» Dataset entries
-- ==== Sys2Proof/Machine/Dispatch.lean ====
section
/-! DEFINITION. The dispatch: one arm per command, each a direct call of its meaning. -/
namespace Sys2Proof.Machine
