-- ==== Sys2Proof/Certificates/Slice0/Obligations.lean ====
section
/-! DEFINITION. The statements of this model, for the provers, and the words they are stated in. -/

set_option Elab.async false

open Sys2Proof Sys2Proof.Machine

namespace Sys2Proof.Claims

/-- Every byte of device memory reads as before. -/
def SameMem (s t : State) : Prop := ∀ a, t.memByte a = s.memByte a

/-- The commands of the work on the device: Briane's requests but for those of firmware, power and removal, the life of the instances,
queue commands but for REG_WRITE and REG_READ, scheduling, sync operations, Yard programs and engines, and scanout. -/
def isWork (c : Instr) : Bool :=
  match c with
  | .receiptWrite .. | .brianeRequestStart .. | .brianeEventDeliver .. | .brianeReservedOpcode .. | .ping .. | .getInfo ..
  | .queueCreate .. | .queueDestroy .. | .queueRestart .. | .queueModify .. | .syncBlockAlloc .. | .syncBlockFree ..
  | .syncForce .. | .aspaceSet .. | .beaconConfig .. | .reserve .. | .reserveRelease .. | .instConfigure .. | .instActivate ..
  | .instQuiesce .. | .instReset .. | .instRemove .. | .slotAssign .. | .cgrpDefine .. | .cgrpGrant .. | .headAssign ..
  | .isolationSet .. | .dirtyLogStart .. | .dirtyHarvest .. | .dirtyHarvestDone .. | .dirtyLogStop .. | .shadowSize ..
  | .shadowSave .. | .shadowSaveDone .. | .shadowRestore .. | .shadowRestoreDone .. | .logFetch .. | .logConfig ..
  | .traceSet .. | .receiptStart .. | .receiptStop .. | .quiesceLimitExpiry .. | .quiesceFlushDone .. | .flushTimeout ..
  | .instanceResetDone .. | .slotScrubStart .. | .slotScrubDone .. | .ringDataReturn .. | .nop .. | .indirect .. | .launch ..
  | .launchInline .. | .copy .. | .bmvDescriptorComplete .. | .bmvCopyComplete .. | .fill .. | .signal .. | .wait ..
  | .arrive .. | .fence .. | .cond .. | .loopBegin .. | .loopEnd .. | .timestamp .. | .writeData .. | .report ..
  | .beaconWait .. | .scanoutFlip .. | .setContext .. | .htabLoad .. | .dmmuInvalidate .. | .syncInit .. | .timeoutSet ..
  | .commandTimeoutExpiry .. | .drainGraceExpiry .. | .launchDispatch .. | .launchComplete .. | .sliceExpiry ..
  | .swapOutStart .. | .swapOutComplete .. | .swapIn .. | .swapInComplete .. | .yieldLimitExpiry .. | .forcedSaveOverdue ..
  | .beaconTick .. | .beaconLockLoss .. | .budgetExhausted .. | .hubArrive .. | .hubSignalAdd .. | .hubConsume ..
  | .hubWaitGe .. | .hubWaitGen .. | .hubWaitGeConsume .. | .waitWatchdogExpiry .. | .spinToPark .. | .yardContextEnter ..
  | .itemReturn .. | .contextEnd .. | .push .. | .pushTable .. | .levAdd .. | .cccSyncOpSignalAdd .. | .cccSyncOpConsume ..
  | .cccSyncOpArrive .. | .cccSyncWaitGe .. | .cccSyncWaitGen .. | .cccSyncWaitGeConsume .. | .cccSyncStatusRead .. | .yield ..
  | .trap .. | .cccException .. | .matmul .. | .conv2d .. | .dwconv .. | .pool .. | .eltwise .. | .reduce .. | .quant ..
  | .transform .. | .gather .. | .move .. | .move2d .. | .move4d .. | .descArrive .. | .descSignal .. | .descConsume ..
  | .descFence .. | .descriptorComplete .. | .vblankStart .. | .lineUnderrun .. | .headHoldLimitExpiry .. | .portRestartDone ..
  | .dpTrainDone .. | .auxDone .. | .hpdIrq .. | .hpdLoss .. | .hpdReturn .. | .captureDone .. | .logFetchDone ..
  | .forcedKillDone .. => true
  | _ => false

/-- The state a loss of power or a power-up leaves (R94, R112): every field at its reset value but the fuses and the flash, what has left
on the link, and the crack-loop baseline that a power-up measures. -/
def isCold (s t : State) (rails : Bool) (crack : W) : Prop :=
  t = { State.reset with
        pw := { powerReset with railsUp := rails }, sec := secAfter t.sec, pcie := { pcieReset with sent := s.pcie.sent }
        trim := { trimReset with crackBase := crack, crackLast := crack }, own := t.own, nextId := s.nextId, pending := s.pending } ∧
  s.sec.arb ≤ t.sec.arb ∧ (s.fw.st ≠ .persisting → t.sec.flash = s.sec.flash)

/-- A page's location whose register takes a plain write: a 32-bit RW field that nothing holds back. -/
def plainRow (s : State) (l : Loc) (r : Row) (v : Nat) : Prop :=
  l.row = some (r, 0) ∧ r.acc = .rw ∧ r.wide = false ∧ s.rowLocked l r = false ∧ reservedEnc l.pg l.off (v &&& r.mask) = false ∧
  l.expert = false ∧ s.rowHeld l r = false ∧ s.latchLive l r = false ∧
  l.pg ∉ [.reset, .secMbox, .beacon, .brn, .logtrace, .fcol, .scan, .head, .dp, .msix, .dbgDm, .dbgPeek] ∧
  ¬ (l.pg.hasHeader = true ∧ l.off < 0x100)

/-- Function `k`'s request being served is `r`, of an opcode its version defines. -/
def serving (s : State) (k op : Nat) (r : Req) : Prop :=
  (s.ringsOf k).cur = some r ∧ r.op = op ∧ (opFor (s.ringsOf k) op).isSome = true

/-- Fausk can take function `k`'s next request (R251, R283): its ring is open and holds one, no other is served and a response fits. -/
def canTake (s : State) (k : Nat) : Prop :=
  (s.ringsOf k).st = .opened ∧ (s.ringsOf k).cur = none ∧ (s.ringsOf k).reqCons ≠ (s.ringsOf k).reqProd ∧ rspRoom (s.ringsOf k) = true ∧
  s.fw.swapping = false ∧ s.pw.safe = false ∧ 2 ∉ s.sec.halted ∧ s.pw.stage = .ready ∧ (s.ringsOf k).reqCons.toNat ∉ (s.ringsOf k).dirty

/-- The rings after function `k`'s next request was taken. -/
def taken (s : State) (k : Nat) (r : Req) : State :=
  s.setRings k { s.ringsOf k with
    reqCons := (s.ringsOf k).reqCons + 1, cur := some r, dirty := (s.ringsOf k).dirty.filter (· ≠ (s.ringsOf k).reqCons.toNat) }

/-- The words of a command. -/
def cmdWords (f : Front) : List W := f.words.take (hLen (wordAt f.words 0))

/-- The front command of queue `h` is `f`, of opcode `op`: it was checked, the queue may begin it, and its handles and ranges pass again. -/
def mayBegin (s : State) (h op : Nat) (q : Queue) (f : Front) : Prop :=
  s.ready h op = some (q, f) ∧ (q.user = true → s.relocFault q (cmdWords f) (s.operands op (cmdWords f)) = none) ∧
  s.rangeFault q op (cmdWords f) = false

/-- A 32-bit write of `v` passes the checks of its page: `l` and `r` are its register, `x` the bits of its fields. -/
def reachesRow (s : State) (ag : Agent) (o v : Nat) (l : Loc) (r : Row) (x : Nat) : Prop :=
  s.gate ag o true = .go l ∧ l.row = some (r, 0) ∧ r.wide = false ∧ (r.acc = .rw ∨ r.acc = .wo ∨ r.acc = .w1s) ∧ s.rowLocked l r = false ∧
  s.rowHeld l r = false ∧ l.expert = false ∧ reservedEnc l.pg l.off x = false ∧ x = v % 2 ^ 32 &&& r.mask ∧
  ¬ (l.pg.hasHeader = true ∧ l.off < 0x100)

/-- A BLK_CTRL write of `v` to an unlocked page that resets nothing and keeps its LEVEL. -/
def plainCtrl (s : State) (ag : Agent) (o : Nat) (v : W) (l : Loc) : Prop :=
  s.gate ag o true = .go l ∧ l.off = 8 ∧ l.pg.hasHeader = true ∧ l.pg.isInst = false ∧ s.blkLocked l = false ∧ bitOf v.toNat 1 = false ∧
  bitOf v.toNat 2 = s.levelOf l.base

end Sys2Proof.Claims

open Sys2Proof.Claims

/-! ### The block: its queue, its idle step, its stops, reset -/

/-- A step takes the oldest waiting command and runs it with the queue's rest (ch. 95; log entry 7). -/
def Obligations.StepRunsTheOldestCommand : Prop :=
  ∀ (c : Instr) (q : List Instr) (s : State), s.pending = c :: q → step s = exec c { s with pending := q }

/-- A step on an empty queue is one nanosecond (the model's choice, log entry 7): nothing changes without power, in reset or in PARKED
(R126); otherwise GTIME goes on by 1 ns while no correction slews it (R103), here on a device with no running program, no armed
injection and no trace record waiting, whose microsecond does not end. -/
def Obligations.IdleStepIsOneNanosecond : Prop :=
  (∀ s : State, s.pending = [] → (s.pw.railsUp = false ∨ s.pw.perst = true ∨ s.pw.stage = .parked) → step s = .next s) ∧
  (∀ s : State, s.pending = [] → s.pw.railsUp = true → s.pw.perst = false → s.parked = false → s.ck.slewing = false → (∀ n, (s.cluster n).run = none) →
    s.fw.trace = [] → s.armedPages = [] → (s.ck.gtime + 1).toNat / 1000 = s.ck.gtime.toNat / 1000 →
    ∃ ck n, step s = .next { s with ck := ck, own := { s.own with freeCtr := n } } ∧ ck.gtime = s.ck.gtime + 1 ∧ ck.cclk = s.ck.cclk ∧ ck.vcore = s.ck.vcore)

» Task prompt
An exact, complete copy of the lines above from the one with "on the link, and" through the one with "s.sec.arb ≤ t.sec.arb" is the whole answer.

» Answer area
on the link, and the crack-loop baseline that a power-up measures. -/
def isCold (s t : State) (rails : Bool) (crack : W) : Prop :=
  t = { State.reset with
        pw := { powerReset with railsUp := rails }, sec := secAfter t.sec, pcie := { pcieReset with sent := s.pcie.sent }
        trim := { trimReset with crackBase := crack, crackLast := crack }, own := t.own, nextId := s.nextId, pending := s.pending } ∧
  s.sec.arb ≤ t.sec.arb ∧ (s.fw.st ≠ .persisting → t.sec.flash = s.sec.flash)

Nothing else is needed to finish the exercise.